Chinese tech stocks have been among the most disappointing names on Wall Street and their home market in the post-COVID era. The economic slowdown in China, along with a lack of government stimulus made it an uphill battle for these tech companies to post any meaningful growth. Instead, the government cracked down on these tech companies for various reasons.
However, the landscape has shifted significantly in recent months. The Chinese government is now waking up as its overly restrictive policies have caused enormous damage to its stock market and it is now turning to stimulating measures. Xi Jinping recently met with tech leaders and China established a 60 billion yuan AI industry investment fund at the start of this year.
That’s not a lot when you compare it to something like Stargate, but it’s much better than being hostile to tech companies. Chinese tech companies themselves are quite profitable and can collectively invest hundreds of billions in AI and data centers over the coming years. Most of them are trading at bargain-basement prices, so snapping them up now could lead to triple-digit gains. Here are three Chinese tech stocks to look into:
Baidu (NASDAQ:BIDU) is China’s Google, but it trades at just 9 times its earnings. It is down 74% from its 2021 peak but it has been slowly turning the corner and investors are warming up to the company.
In the best-case scenario, BIDU could make a sharp recovery like it did in late 2020. Q4 2024 revenue fell 2% year-over-year to $4.68 billion, but AI Cloud revenue grew significantly by 26% year-over-year to $974 million. ERNIE AI handled approximately 1.65 billion API calls daily in December 2024 and external API calls increased 178% quarter-over-quarter.
Wall Street doesn’t like the report due to the top-line decline, but I still think this is a good long-term bet on China’s tech revival. Baidu is transitioning from an internet-centric to an AI-first business model, and once its core business also starts recovering, the growth numbers will look solid.
Lenovo (OTCMKTS:LNVGY) has a good reputation outside of China and unlike other Chinese tech companies, it has avoided any meaningful scrutiny in the West. The company could follow in the footsteps of Xiaomi (OTCMKTS:XIACY) as it is expanding significantly into all sorts of electronics globally and is focusing more on AI.
The company increased its R&D investment by 14% to $621 million and just reported Q3 FY24/25 results with revenue growing 20% year-over-year to $18.8 billion and net income more than doubling to $693 million. On top of that, it received a non-recurring income tax credit of $282 million in Q3.

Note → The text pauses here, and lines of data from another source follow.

theorem sinkFirst_only {ps : List Part} (hl : Part.le [.regs, .dieRegs, .mem, .ecc, .xat, .port, .mir, .phy, .hub, .fw, .ctx, .pan, .opq, .chan, .fresh] ps = true) {s0_ : State} {p : Nat} {s : State} (h : Only ps s0_ s) :
    Only ps s0_ (sinkFirst p s) := by
  unfold sinkFirst
  try dsimp only
  repeat' first
    | (with_reducible assumption)
    | (with_reducible apply attach_only (within rfl hl))
    | (with_reducible apply detach_only (within rfl hl))
    | (with_reducible apply forEach_only)
    | (with_reducible intro _)
    | (with_reducible apply Only.ite)
    | (with_reducible apply Only.ite2)
    | split
    | dsimp only

theorem sinkGone_only {ps : List Part} (hl : Part.le [.port, .mir] ps = true) {s0_ : State} {p : Nat} {s : State} (h : Only ps s0_ s) :
    Only ps s0_ (sinkGone p s) := by
  unfold sinkGone
  try dsimp only
  repeat' first
    | (with_reducible assumption)
    | (with_reducible apply updPort_only (within rfl hl))
    | (with_reducible apply Only.ite)
    | (with_reducible apply Only.ite2)

theorem sinkSeen_only {ps : List Part} (hl : Part.le [.port, .mir] ps = true) {s0_ : State} {p : Nat} {s : State} (h : Only ps s0_ s) :
    Only ps s0_ (sinkSeen p s) := by
  unfold sinkSeen
  try dsimp only
  repeat' first
    | (with_reducible assumption)
    | (with_reducible apply updPort_only (within rfl hl))
    | (with_reducible apply Only.ite)
    | (with_reducible apply Only.ite2)

theorem step5_only {ps : List Part} (hl : Part.le [.port, .mir, .hub, .opq, .chan, .fresh] ps = true) {s0_ : State} {c : Nat} {i : Nat} {o : OpEntry} {vs : Nat} {s : State} (h : Only ps s0_ s) :
    Only ps s0_ (step5 c i o vs s) := by
  unfold step5
  try dsimp only
  repeat' first
    | (with_reducible assumption)
    | (with_reducible apply opCancel_only (within rfl hl))
    | (with_reducible apply opEnds_only (within rfl hl))
    | (with_reducible apply serveMarks_only (within rfl hl))
    | (with_reducible apply updPort_only (within rfl hl))
    | (with_reducible apply Only.ite)
    | (with_reducible apply Only.ite2)

theorem stepBleed_only {ps : List Part} (hl : Part.le [.port, .mir] ps = true) {s0_ : State} {p : Nat} {vs : Nat} {s : State} (h : Only ps s0_ s) :
    Only ps s0_ (stepBleed p vs s) := by
  unfold stepBleed
  try dsimp only
  repeat' first
    | (with_reducible assumption)
    | (with_reducible apply updPort_only (within rfl hl))
    | (with_reducible apply Only.ite)
    | (with_reducible apply Only.ite2)

theorem stepComplete_only {ps : List Part} (hl : Part.le [.port, .mir, .hub, .opq, .chan, .fresh] ps = true) {s0_ : State} {p : Nat} {s : State} (h : Only ps s0_ s) :
    Only ps s0_ (stepComplete p s) := by
  unfold stepComplete
  try dsimp only
  repeat' first
    | (with_reducible assumption)
    | (with_reducible apply opEnds_only (within rfl hl))
    | (with_reducible apply serveMarks_only (within rfl hl))
    | (with_reducible apply updPort_only (within rfl hl))
    | (with_reducible apply Only.ite)
    | (with_reducible apply Only.ite2)
    | split
    | dsimp only

theorem stepTimeout_only {ps : List Part} (hl : Part.le [.regs, .port, .mir, .hub, .opq, .chan, .fresh] ps = true) {s0_ : State} {p : Nat} {s : State} (h : Only ps s0_ s) :
    Only ps s0_ (stepTimeout p s) := by
  unfold stepTimeout
  try dsimp only
  repeat' first
    | (with_reducible assumption)
    | (with_reducible apply opEnds_only (within rfl hl))
    | (with_reducible apply portEvt_only (within rfl hl))
    | (with_reducible apply updPort_only (within rfl hl))
    | (with_reducible apply Only.ite)
    | (with_reducible apply Only.ite2)
    | split
    | dsimp only

theorem transfer_only {ps : List Part} (hl : Part.le [.port, .mir, .hub, .opq, .chan, .fresh] ps = true) {s0_ : State} {c : Nat} {i : Nat} {o : OpEntry} {s : State} (h : Only ps s0_ s) :
    Only ps s0_ (transfer c i o s) := by
  unfold transfer
  try dsimp only
  repeat' first
    | (with_reducible assumption)
    | (with_reducible apply opCancel_only (within rfl hl))
    | (with_reducible apply opDone_only (within rfl hl))
    | (with_reducible apply updHub_only (within rfl hl))
    | (with_reducible apply updPort_only (within rfl hl))
    | (with_reducible apply Only.ite)
    | (with_reducible apply Only.ite2)

theorem transferDone_only {ps : List Part} (hl : Part.le [.port, .mir, .hub, .opq, .chan, .fresh] ps = true) {s0_ : State} {p : Nat} {s : State} (h : Only ps s0_ s) :
    Only ps s0_ (transferDone p s) := by
  unfold transferDone
  try dsimp only
  repeat' first
    | (with_reducible assumption)
    | (with_reducible apply opEnds_only (within rfl hl))
    | (with_reducible apply queueXfer_only (within rfl hl))
    | (with_reducible apply serveMarks_only (within rfl hl))
    | (with_reducible apply updHub_only (within rfl hl))
    | (with_reducible apply updPort_only (within rfl hl))
    | (with_reducible apply Only.ite)
    | (with_reducible apply Only.ite2)
    | split
    | dsimp only

theorem tripFirst_only {ps : List Part} (hl : Part.le [.regs, .dieRegs, .mem, .ecc, .xat, .port, .mir, .phy, .hub, .ctx, .pan, .opq, .chan, .adc, .fresh] ps = true) {s0_ : State} {p : Nat} {s : State} (h : Only ps s0_ s) :
    Only ps s0_ (tripFirst p s) := by
  unfold tripFirst
  try dsimp only
  repeat' first
    | (with_reducible assumption)
    | (with_reducible apply fastTrip_only (within rfl hl))
    | (with_reducible apply tripPort_only (within rfl hl))
    | (with_reducible apply forEach_only)
    | (with_reducible intro _)
    | (with_reducible apply Only.ite)
    | (with_reducible apply Only.ite2)
    | split
    | dsimp only

theorem turnOn_only {ps : List Part} (hl : Part.le [.port, .mir, .hub, .opq, .chan, .die, .fresh] ps = true) {s0_ : State} {c : Nat} {i : Nat} {o : OpEntry} {s : State} (h : Only ps s0_ s) :
    Only ps s0_ (turnOn c i o s) := by
  unfold turnOn
  try dsimp only
  repeat' first
    | (with_reducible assumption)
    | (with_reducible apply opCancel_only (within rfl hl))
    | (with_reducible apply railOk_only (within rfl hl))
    | (with_reducible apply updHub_only (within rfl hl))
    | (with_reducible apply updPort_only (within rfl hl))
    | (with_reducible apply Only.ite)
    | (with_reducible apply Only.ite2)

theorem vconnOff_only {ps : List Part} (hl : Part.le [.port, .mir, .hub, .opq, .chan, .fresh] ps = true) {s0_ : State} {c : Nat} {i : Nat} {o : OpEntry} {s : State} (h : Only ps s0_ s) :
    Only ps s0_ (vconnOff c i o s) := by
  unfold vconnOff
  try dsimp only
  repeat' first
    | (with_reducible assumption)
    | (with_reducible apply opCancel_only (within rfl hl))
    | (with_reducible apply opDone_only (within rfl hl))
    | (with_reducible apply openVconn_only (within rfl hl))
    | (with_reducible apply Only.ite)
    | (with_reducible apply Only.ite2)

theorem vconnOn_only {ps : List Part} (hl : Part.le [.port, .mir, .hub, .opq, .chan, .die, .fresh] ps = true) {s0_ : State} {c : Nat} {i : Nat} {o : OpEntry} {s : State} (h : Only ps s0_ s) :
    Only ps s0_ (vconnOn c i o s) := by
  unfold vconnOn
  try dsimp only
  repeat' first
    | (with_reducible assumption)
    | (with_reducible apply opCancel_only (within rfl hl))
    | (with_reducible apply opDone_only (within rfl hl))
    | (with_reducible apply railOk_only (within rfl hl))
    | (with_reducible apply updPort_only (within rfl hl))
    | (with_reducible apply Only.ite)
    | (with_reducible apply Only.ite2)

theorem vconnUp_only {ps : List Part} (hl : Part.le [.port, .mir, .hub, .opq, .chan, .fresh] ps = true) {s0_ : State} {p : Nat} {s : State} (h : Only ps s0_ s) :
    Only ps s0_ (vconnUp p s) := by
  unfold vconnUp
  try dsimp only
  repeat' first
    | (with_reducible assumption)
    | (with_reducible apply opEnds_only (within rfl hl))
    | (with_reducible apply serveMarks_only (within rfl hl))
    | (with_reducible apply updPort_only (within rfl hl))
    | split
    | dsimp only

end Sys2Proof.Machine
end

Infrastructure Solutions Group (ISG) saw a 59% revenue increase in Q3 as China’s server demand has been explosive. CEO Yang Yuanqing projects AI PCs will account for 25% of Lenovo's shipments by 2025 and potentially 80% by 2027.
Analysts expect the pace of growth to stick around, and considering you’re paying just 0.3 times forward sales and 17 times forward earnings, the stock could easily deliver triple-digit gains.
LNVGY also comes with a 3.1% dividend yield.
Alibaba (NYSE:BABA) has been trading sideways for well over two years and only recently started to deliver some gains. High-profile investors David Tepper and Michael Burry are betting on this stock.
The impact of DeepSeek could keep the stock elevated this time around. There’s a good chance BABA stock could finally start recovering meaningfully as it walks in Amazon’s (NASDAQ:AMZN) footsteps. Alibaba is investing heavily in capturing China’s AI and data center market and even has its own AI models, which it claims are better and more efficient than DeepSeek.
It has also started to accelerate its top-line growth. Total revenue increased 8% year-over-year to RMB 280.15 billion ($38.38 billion). Net profit reached RMB 48.945 billion ($6.72 billion), and Taobao and Tmall Group customer management revenue grew 9% year-over-year to RMB 100.79 billion. International Digital Commerce Group surged 32% to RMB 37.76 billion, and Cloud Intelligence Group revenue grew 13% year-over-year to RMB 31.74 billion.
Alibaba expects its cloud revenue to accelerate. BABA stock also comes with a 1.6% dividend yield.